1-15 どうせ面倒なことになると思った
が、明らかに広告目的と分かるパンフレットだけでは配布物がなかなかハケない。その対策としてか、彼らはあの手この手の策を練ってくるのだ。
俺の所感としては、まず圧倒的に配布物の中に消しゴムを入れてくるところが多い。次点で塾の名前入りのボールペンやシャープペン、または蛍光ペン。
そして今回のようにお菓子を入れてくるケースもある。大体がガムや飴、タブレット菓子やチョコレートなど、割と持ちが良いものが多い印象だ。今回のクッキーも賞味期限は長いだろうし。
ついでにレア物、変わり種がルーズリーフを綴じるバインダーやクリアファイルだ。これがおまけについていると、目に見えて配布物を受け取る生徒が増える。学校生活でとてつもなく重宝するからだ。
そんなこんなで今挙げたようなものを塾の広告パンフレットと一式セットにし、透明なフィルム袋に包装して、彼らはやってくる。鞄やら小ぶりなスーツケースやらにぎっしりとそれらを詰め込んだ大荷物をしょっ引いて。
配る本人たちが中身を取り出すところを以前ちらりと見たことがあるけれど、みんな割と入れ物ぎちぎちに袋を詰め込んでいて、「重そうだな」と思った記憶がある。
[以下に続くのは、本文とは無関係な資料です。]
-- ==== Sys2Proof/WellFormed.lean ====
section
/-! DEFINITION. The contract of a well-formed program as far as the instruction array alone shows it
(70_reset_and_hazards.md R217). Nothing in the machine assumes it: a program that breaks it runs into the fault the
spec names. -/

namespace Sys2Proof

/-- R151: `frame_size`, "the length of the new window in registers, which must be at least 1"; every W-bit value of
every other operand is legal in some state (R74, R75). A call that breaks it is encodable and faults ZERO_FRAME. -/
def Instr.wellFormed : Instr → Bool
  | .ret => true
  | .call _ frameSize _ => decide (1 ≤ frameSize.toNat)
  | .move _ _ => true
  | .moveImmediate _ _ => true
  | .add _ _ => true
  | .addImmediate _ _ => true
  | .increment _ => true
  | .decrement _ => true

/-- R217, "`pc` never past the end": the program address a call names lies in a program of `n` instructions (R83). -/
def Instr.targetWithin (n : Nat) : Instr → Bool
  | .ret => true
  | .call targetPc _ _ => decide (targetPc.toNat < n)
  | .move _ _ => true
  | .moveImmediate _ _ => true
  | .add _ _ => true
  | .addImmediate _ _ => true
  | .increment _ => true
  | .decrement _ => true

/-- A program as instructions: of a length R6 allows (`N < 2^W`, D29), each instruction well-formed and each call's
target inside it. -/
def Program.wellFormed (p : List Instr) : Bool :=
  decide (p.length < 2 ^ 64) && p.all fun i => i.wellFormed && i.targetWithin p.length

end Sys2Proof
end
「まあよくあるっちゃよくあるけど、明らかにおかしい点が一個」
桐山が頬杖を突きながら言った言葉に、俺は眉を顰める。
「だから、何が」
「恐らくだけどこのクッキー、塾側としては配る気はなかった物だろうね」
「あ?」
「僕さ、思ったわけ。このクッキーが売っているのは、この高校の近くなんじゃないかって。それが正解だったってのが、さっき分かった」
そう言い切って、桐山は飄々と欠伸を一つ。
「……は?」
俺の戸惑いの声は、ちょうど鳴り響いた一限の予鈴にかき消されていった。
◇◇◇◇◇
「どうせ、こういうめんどくさい展開になると思った」
「まあまあ、いいじゃん」
「何が悲しくて男と洋菓子店に行かなきゃならん」
「おし、ついでに美味しそうなもの物色していこうか」
「桐山、お前はまず人の話を聞け」
昼休み。いつも通り弁当を午前中の短い休み時間のあいだに済ませた俺は、いつもとは違い学校の西門を出て、住宅街のアスファルトを踏みしめていた。
『この袋にクッキーが入ってるのは明らかにおかしい、何かがある』とのたまう桐山に付き合わされた形だ。
「だってさー、碓氷くんどうせ暇だろ?」
「どうせって言うな、どうせって。しかも勝手に暇人扱いするな」
「暇じゃないん?」
「俺はいつも忙しい」
「んじゃまず、探偵心得その一の実行な。まずは聞き取り調査」
「全然『じゃあ』ではなくないか?」
人の話を聞いちゃいない。やれやれと肩を落としながら歩いていると、桐山はある店の前でぴたりと立ち止まった。
「ここだ。今朝、女の子たちが教えてくれた洋菓子店」
「……おお、ここが」
朝のクッキー談義の終盤で分かったことだが、桐山に話しかけてきた女子たちはあの塾の広告パンフレット袋に入っていたクッキーの製造元を知っていたらしい。彼女らいわく、この高校では結構有名な店らしい。部活勧誘の際に客引きとしてここのお菓子が配られていたりもするのだとか。
俺たちが知らなかったのも無理はない。なんせ俺も桐山も、部活勧誘には一切顔出しをしていないのだから。